The invention relates to an energy storage cylinder of a high-efficiency energy storage supercharger, which is characterized in that two independent chambers are separated by arranging partitions in the energy storage cylinder and are arranged in the chambers through a piston assembly. The first piston of the piston assembly divides the first chamber into a first air chamber and a first hydraulic storage chamber, and the second piston of the piston assembly divides the first chamber into a first air chamber and a first hydraulic storage chamber. The first air chamber and the second air chamber are communicated with the air tank, the first hydraulic storage chamber and the second hydraulic storage chamber are connected with a hydraulic cylinder of a hydraulic machine, and one of the hydraulic storage chambers can be further connected with the oil return tank. When the two hydraulic storage chambers are filled with hydraulic oil, the hydraulic oil in one hydraulic storage chamber is decompressed, and because the first piston and the second piston are connected and the air pressure values in the two air chambers are unchanged, the hydraulic oil in the other hydraulic storage chamber can obtain double oil pressure values. In conclusion, the invention has the advantages of high efficiency, strong applicability, high safety and the like.
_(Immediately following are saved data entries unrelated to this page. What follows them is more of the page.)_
/-- Where every unit before index `i` passes, the check goes on at index `i`. -/
theorem firstBadUnit_eq_of_getElem? {s : State} {t : Text} {i : Nat} {u : CodeUnit} (hi : t[i]? = some u)
    (hfirst : ∀ j v, j < i → t[j]? = some v → PassesCheck s v) :
    firstBadUnit s 0 t = firstBadUnit s i (u :: t.drop (i + 1)) := by
  obtain ⟨hlt, hu⟩ := List.getElem?_eq_some_iff.1 hi
  have hpass : ∀ v ∈ t.take i, PassesCheck s v := by
    intro v hv
    obtain ⟨j, hj, hjv⟩ := List.mem_take_iff_getElem.1 hv
    obtain ⟨hji, hjt⟩ := Nat.lt_min.1 hj
    exact hfirst j v hji (List.getElem?_eq_some_iff.2 ⟨hjt, hjv⟩)
  calc firstBadUnit s 0 t
      = firstBadUnit s 0 (t.take i ++ t.drop i) := by rw [List.take_append_drop]
    _ = firstBadUnit s i (t.drop i) := by
        rw [firstBadUnit_append_of_passes hpass, List.length_take_of_le hlt.le, Nat.zero_add]
    _ = firstBadUnit s i (u :: t.drop (i + 1)) := by rw [List.drop_eq_getElem_cons hlt, hu]

theorem firstBadUnit_eq_none {s : State} {t : Text} (h : ∀ u ∈ t, PassesCheck s u) : firstBadUnit s 0 t = none := by
  rw [← List.append_nil t, firstBadUnit_append_of_passes h]
  rfl

theorem terminator_notMem_of_firstBadUnit {s : State} {t : Text} {i : Nat} (h : firstBadUnit s i t = none) :
    terminator ∉ t := by
  induction t generalizing i with
  | nil => exact List.not_mem_nil
  | cons u t ih =>
    by_cases hu : u = terminator
    · rw [hu, firstBadUnit_cons_of_terminator] at h
      exact absurd h (by simp)
    · have hcoded := codeOf_ne_none_of_firstBadUnit h u List.mem_cons_self
      rw [firstBadUnit_cons_of_passes ⟨hu, hcoded⟩] at h
      exact List.not_mem_cons_of_ne_of_not_mem (Ne.symm hu) (ih h)

/-! The code string (44_huffman_encode.md R220). -/

theorem textCode_cons_eq_some {s : State} {u : CodeUnit} {t : Text} {c : Bits} :
    textCode s (u :: t) = some c ↔
      ∃ cu ct, s.codeOf u = some cu ∧ textCode s t = some ct ∧ c = cu ++ ct := by
  rw [textCode]
  cases s.codeOf u <;> cases textCode s t <;> simp [eq_comm]

theorem textCode_of_forall₂ {s : State} {t : Text} {codes : List Bits}
    (h : List.Forall₂ (fun u c => s.codeOf u = some c) t codes) : textCode s t = some codes.flatten := by
  induction h with
  | nil => rfl
  | cons hu _ ih => exact textCode_cons_eq_some.2 ⟨_, _, hu, ih, List.flatten_cons⟩

/-- The empty text is coded as the terminator alone (44_huffman_encode.md R223). -/
theorem codeString_nil (s : State) : codeString s [] = s.codeOf terminator := by
  rw [codeString, List.nil_append, textCode, textCode]
  cases s.codeOf terminator <;> simp
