-- ==== Sys2Proof/Machine/HashB.lean ====
section
/-! DEFINITION. Construction B (41_hash_b.md): the B function (R120 to R125), HASHB (R126) and RSTB (R128). -/

namespace Sys2Proof.Machine

/-- The initial buffer of R120: `le_32(magic)` four times. -/
def initB (magic : Word) : Bytes := le32 magic ++ le32 magic ++ le32 magic ++ le32 magic

/-- One absorb step of R122 on one byte of the buffer: XOR, then rotate, then add. -/
def absorbByteB (b d r : Byte) : Byte := rotl (b ^^^ d) bByteRotation + r

/-- The loop of R122 from position i on. -/
def absorbB : Bytes → Nat → Bytes → Stream → Bytes × Stream
  | [], _, buf, st => (buf, st)
  | d :: rest, i, buf, st =>
    let x := nextByte st
    let j := i % bSize
    absorbB rest (i + 1) (buf.set j (absorbByteB (buf.getD j 0) d x.1)) x.2

/-- One word of R123: `rotl_32(w *_32 magic, 7) ^ magic`. -/
def wordB (magic w : Word) : Word := rotl (w * magic) bWordRotation ^^^ magic

/-- The word stage of R123 over the next k words of the buffer. -/
def wordsB (magic : Word) : Nat → Bytes → Bytes
  | 0, buf => buf
  | k + 1, buf => le32 (wordB magic (BitVec.ofNat 32 (fromLe (buf.take 4)))) ++ wordsB magic k (buf.drop 4)

/-- One byte of the final pass of R124: add, then rotate. -/
def finalByteB (b r : Byte) : Byte := rotl (b + r) bByteRotation

/-- `B(magic, data)` (R125), with one stream for both passes (R121). -/
def hashB (c : PrngChoice) (magic : Word) (data : Bytes) : Bytes :=
  let absorbed := absorbB data 0 (initB magic) (streamInit c (magic.setWidth 64))
  (mapWithStream finalByteB (wordsB magic 4 absorbed.1) absorbed.2).1

/-- HASHB (R126). -/
def execHashb (s : State) : Out :=
  withCommand s fun r =>
    if !inRange s r.src.toNat r.srcLen.toNat then .next (raiseError .addressError s)
    else if !inRange s r.dst.toNat bSize then .next (raiseError .addressError s)
    else memRead s r.src.toNat r.srcLen.toNat fun data =>
      .next (complete bSize (memWrite r.dst.toNat (hashB s.params.prng r.bMagic data) s))

/-- RSTB (R128): `complete(0)`. -/
def execRstb (s : State) : Out :=
  withCommand s fun _ => .next (complete 0 s)

end Sys2Proof.Machine
end

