-- ==== Sys2Proof/Laws/Memory.lean ====
section
/-! SUPPORT. MEM: reading after writing, and the canonical form that every write keeps. -/

namespace Sys2Proof.Machine

theorem readByte_append (m1 m2 : Memory) (x : Nat) :
    readByte (m1 ++ m2) x = (readByte m1 x).or (readByte m2 x) := by
  induction m1 with
  | nil => simp [readByte]
  | cons c rest ih => by_cases h : c.1 = x <;> simp [readByte, h, ih]

/-- Filtering by address keeps what the addresses that pass read as. -/
theorem readByte_filter (m : Memory) (p : Nat → Bool) (x : Nat) :
    readByte (m.filter fun c => p c.1) x = if p x then readByte m x else none := by
  induction m with
  | nil => simp [readByte]
  | cons c rest ih =>
    by_cases hp : p c.1 = true <;> by_cases hx : c.1 = x
    · subst hx; simp [readByte, hp]
    · simp [readByte, hp, hx, ih]
    · subst hx; simp [hp, ih]
    · simp [readByte, hp, hx, ih]

theorem readByte_cellsAt (a : Nat) (b : Bytes) (x : Nat) :
    readByte (cellsAt a b) x = if a ≤ x then b[x - a]? else none := by
  induction b generalizing a with
  | nil => simp [cellsAt, readByte]
  | cons d rest ih =>
    simp only [cellsAt, readByte, ih]
    rcases Nat.lt_trichotomy a x with h | h | h
    · have : x - a = (x - (a + 1)) + 1 := by omega
      simp [show ¬ a = x by omega, show a + 1 ≤ x by omega, show a ≤ x by omega, this]
    · subst h; simp
    · simp [show ¬ a = x by omega, show ¬ a + 1 ≤ x by omega, show ¬ a ≤ x by omega]

/-- What an address reads as after a write: the written byte inside the run, what it read as before outside it. -/
theorem readByte_writeBytes (m : Memory) (a : Nat) (b : Bytes) (x : Nat) :
    readByte (writeBytes m a b) x =
      if a ≤ x ∧ x < a + b.length then b[x - a]? else readByte m x := by
  simp only [writeBytes, readByte_append, readByte_cellsAt]
  rw [readByte_filter m (fun k => decide (k < a)), readByte_filter m (fun k => decide (a + b.length ≤ k))]
  by_cases h1 : x < a
  · simp [h1, show ¬ a ≤ x by omega, show ¬ a + b.length ≤ x by omega]
  · by_cases h2 : x < a + b.length
    · have hlt : x - a < b.length := by omega
      simp [h1, show a ≤ x by omega, h2, List.getElem?_eq_getElem hlt]
    · have hge : b.length ≤ x - a := by omega
      simp [h1, show a ≤ x by omega, h2, List.getElem?_eq_none hge, show a + b.length ≤ x by omega]

theorem readByte_writeBytes_inside (m : Memory) (a : Nat) (b : Bytes) (i : Nat) (h : i < b.length) :
    readByte (writeBytes m a b) (a + i) = b[i]? := by
  rw [readByte_writeBytes, if_pos (by omega)]; congr 1; omega

theorem readByte_writeBytes_outside (m : Memory) (a : Nat) (b : Bytes) (x : Nat) (h : x < a ∨ a + b.length ≤ x) :
    readByte (writeBytes m a b) x = readByte m x := by
  rw [readByte_writeBytes, if_neg (by omega)]

theorem readBytes_succ (m : Memory) (a n : Nat) :
    readBytes m a (n + 1) = (readByte m a).bind fun b => (readBytes m (a + 1) n).map fun rest => b :: rest := by
  rw [readBytes]
  cases readByte m a <;> cases readBytes m (a + 1) n <;> rfl

/-- A run of bytes reads as b exactly when it has b's length and each byte reads as b's. -/
theorem readBytes_eq_some (m : Memory) (a n : Nat) (b : Bytes) :
    readBytes m a n = some b ↔ b.length = n ∧ ∀ i, i < n → readByte m (a + i) = b[i]? := by
  induction n generalizing a b with
  | zero => cases b <;> simp [readBytes]
  | succ n ih =>
    rw [readBytes_succ]
    constructor
    · intro h
      obtain ⟨d, hd, h⟩ := Option.bind_eq_some_iff.mp h
      obtain ⟨rest, hr, rfl⟩ := Option.map_eq_some_iff.mp h
      obtain ⟨hl, hb⟩ := (ih (a + 1) rest).mp hr
      refine ⟨by simp [hl], fun i hi => ?_⟩
      cases i with
      | zero => simpa using hd
      | succ i => simpa [Nat.add_assoc, Nat.add_comm 1 i] using hb i (by omega)
    · rintro ⟨hl, hb⟩
      cases b with
      | nil => simp at hl
      | cons d rest =>
        have h0 : readByte m a = some d := by simpa using hb 0 (by omega)
        have hr : readBytes m (a + 1) n = some rest :=
          (ih (a + 1) rest).mpr ⟨by simpa using hl, fun i hi => by
            simpa [Nat.add_assoc, Nat.add_comm 1 i] using hb (i + 1) (by omega)⟩
        simp [h0, hr]

theorem readBytes_length {m : Memory} {a n : Nat} {b : Bytes} (h : readBytes m a n = some b) : b.length = n :=
  ((readBytes_eq_some m a n b).mp h).1

/-- A run reads as nothing exactly when some byte of it is unwritten. -/
theorem readBytes_eq_none (m : Memory) (a n : Nat) :
    readBytes m a n = none ↔ ∃ i, i < n ∧ readByte m (a + i) = none := by
  induction n generalizing a with
  | zero => simp [readBytes]
  | succ n ih =>
    rw [readBytes_succ]
    cases h0 : readByte m a with
    | none => simp only [Option.bind_none, true_iff]; exact ⟨0, by omega, by simpa using h0⟩
    | some d =>
      simp only [Option.bind_some, Option.map_eq_none_iff, ih]
      constructor
      · rintro ⟨i, hi, h⟩; exact ⟨i + 1, by omega, by rw [← h]; congr 1; omega⟩
      · rintro ⟨i, hi, h⟩
        cases i with
        | zero => simp [h0] at h
        | succ i => exact ⟨i, by omega, by rw [← h]; congr 1; omega⟩

/-- Reading a run depends only on what its bytes read as. -/
theorem readBytes_congr {m1 m2 : Memory} {a n : Nat} (h : ∀ i, i < n → readByte m1 (a + i) = readByte m2 (a + i)) :
    readBytes m1 a n = readBytes m2 a n := by
  induction n generalizing a with
  | zero => rfl
  | succ n ih =>
    rw [readBytes_succ, readBytes_succ, ih fun i hi => by
      simpa [Nat.add_assoc, Nat.add_comm 1 i] using h (i + 1) (by omega)]
    rw [show readByte m1 a = readByte m2 a by simpa using h 0 (by omega)]

/-- Reading back a run just written. -/
theorem readBytes_writeBytes_same (m : Memory) (a : Nat) (b : Bytes) :
    readBytes (writeBytes m a b) a b.length = some b :=
  (readBytes_eq_some _ _ _ _).mpr ⟨rfl, fun i hi => readByte_writeBytes_inside m a b i hi⟩

/-! ## The canonical form -/

theorem rising_iff_pairwise (m : Memory) :
    Memory.rising m = true ↔ m.Pairwise (fun c d => c.1 < d.1) := by
  induction m with
  | nil => simp [Memory.rising]
  | cons c rest ih =>
    cases rest with
    | nil => simp [Memory.rising]
    | cons d rest =>
      simp only [Memory.rising, Bool.and_eq_true, decide_eq_true_eq, ih]
      refine ⟨fun ⟨hcd, hp⟩ => List.pairwise_cons.mpr ⟨fun x hx => ?_, hp⟩,
        fun hp => ⟨(List.pairwise_cons.mp hp).1 d (by simp), (List.pairwise_cons.mp hp).2⟩⟩
      rcases List.mem_cons.mp hx with rfl | hx
      · exact hcd
      · exact Nat.lt_trans hcd ((List.pairwise_cons.mp hp).1 x hx)

theorem mem_cellsAt {a : Nat} {b : Bytes} {c : Host.Cell} (h : c ∈ cellsAt a b) : a ≤ c.1 ∧ c.1 < a + b.length := by
  induction b generalizing a with
  | nil => simp [cellsAt] at h
  | cons d rest ih =>
    rcases List.mem_cons.mp h with rfl | h
    · exact ⟨Nat.le_refl _, by simp⟩
    · have := ih h; simp only [List.length_cons]; omega

theorem cellsAt_pairwise (a : Nat) (b : Bytes) : (cellsAt a b).Pairwise (fun c d => c.1 < d.1) := by
  induction b generalizing a with
  | nil => simp [cellsAt]
  | cons d rest ih => exact List.pairwise_cons.mpr ⟨fun c hc => (mem_cellsAt hc).1, ih (a + 1)⟩

/-- A write below MEM_SIZE keeps the canonical form. -/
theorem writeBytes_wf {n : Nat} {m : Memory} {a : Nat} {b : Bytes} (hm : Memory.wf n m = true)
    (hn : a + b.length ≤ n) : Memory.wf n (writeBytes m a b) = true := by
  simp only [Memory.wf, Bool.and_eq_true, List.all_eq_true, decide_eq_true_eq, rising_iff_pairwise] at hm ⊢
  obtain ⟨hr, hb⟩ := hm
  refine ⟨?_, fun c hc => ?_⟩
  · simp only [writeBytes, List.append_assoc, List.pairwise_append]
    refine ⟨hr.filter _, ⟨cellsAt_pairwise a b, hr.filter _, fun c hc d hd => ?_⟩, fun c hc d hd => ?_⟩
    · have := (mem_cellsAt hc).2
      have := (List.mem_filter.mp hd).2
      simp only [decide_eq_true_eq] at this; omega
    · have h1 := (List.mem_filter.mp hc).2
      simp only [decide_eq_true_eq] at h1
      rcases List.mem_append.mp hd with hd | hd
      · have := (mem_cellsAt hd).1; omega
      · have := (List.mem_filter.mp hd).2
        simp only [decide_eq_true_eq] at this; omega
  · simp only [writeBytes, List.append_assoc, List.mem_append] at hc
    rcases hc with hc | hc | hc
    · exact hb c (List.mem_filter.mp hc).1
    · have := (mem_cellsAt hc).2; omega
    · exact hb c (List.mem_filter.mp hc).1

theorem reset_mem_wf (p : Params) : Memory.wf p.memSize (State.afterReset p).mem = true := rfl

end Sys2Proof.Machine
end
The above embodiments are merely illustrative of the technical ideas and features of the present invention, and the purpose thereof is to enable those skilled in the art to understand the contents of the present invention and implement the present invention, and not to limit the protection scope of the present invention. All equivalent changes and modifications made according to the spirit of the present invention should be covered within the protection scope of the present invention.

Claims

1. An energy storage cylinder of a high-efficiency energy storage supercharger is provided with a closed cylinder body; the method is characterized in that:

the cylinder body is divided into a first cavity and a second cavity which are mutually independent through a partition, and a piston assembly is arranged in the cylinder body and comprises a first piston, a second piston and a connecting rod for connecting the first piston and the second piston; the connecting rod penetrates through and is connected with the partition in a sealing manner; wherein,

the first piston is positioned in the first chamber and is in sealing connection with the first chamber; the first piston divides the first chamber into a first air chamber and a first hydraulic storage chamber; the first air chamber is used for being communicated with an air tank, the first hydraulic storage chamber is provided with a first oil inlet and a first oil outlet which are integrally or independently arranged, and the first oil inlet is used for introducing hydraulic oil;

the second piston is positioned in the second chamber and is in sealed connection with the second chamber; the second piston divides the second chamber into a second air chamber and a second hydraulic pressure storage chamber; the second air chamber is communicated with the air tank, a second oil inlet and a second oil outlet which are integrated or independently arranged are formed in the second hydraulic storage chamber, and the second oil inlet is used for introducing hydraulic oil;

the first hydraulic storage chamber is arranged adjacent to the second chamber, or the first air chamber is arranged adjacent to the second hydraulic storage chamber;

the first oil outlet is used for being connected with an oil return tank or a hydraulic cylinder of hydraulic machinery, and the second oil outlet is used for being connected with the hydraulic cylinder of the hydraulic machinery; or the first oil outlet is used for being connected with a hydraulic cylinder of hydraulic machinery, and the second oil outlet is used for being connected with the oil return tank or the hydraulic cylinder of the hydraulic machinery.

2. The accumulator cylinder of an accumulator supercharger according to claim 1, characterised in that: the first oil inlet and the first oil outlet are independently arranged; the first oil inlet is used for being connected with an oil pump, and the first oil outlet is connected with an oil return tank or a hydraulic cylinder of hydraulic machinery through a first electric control valve.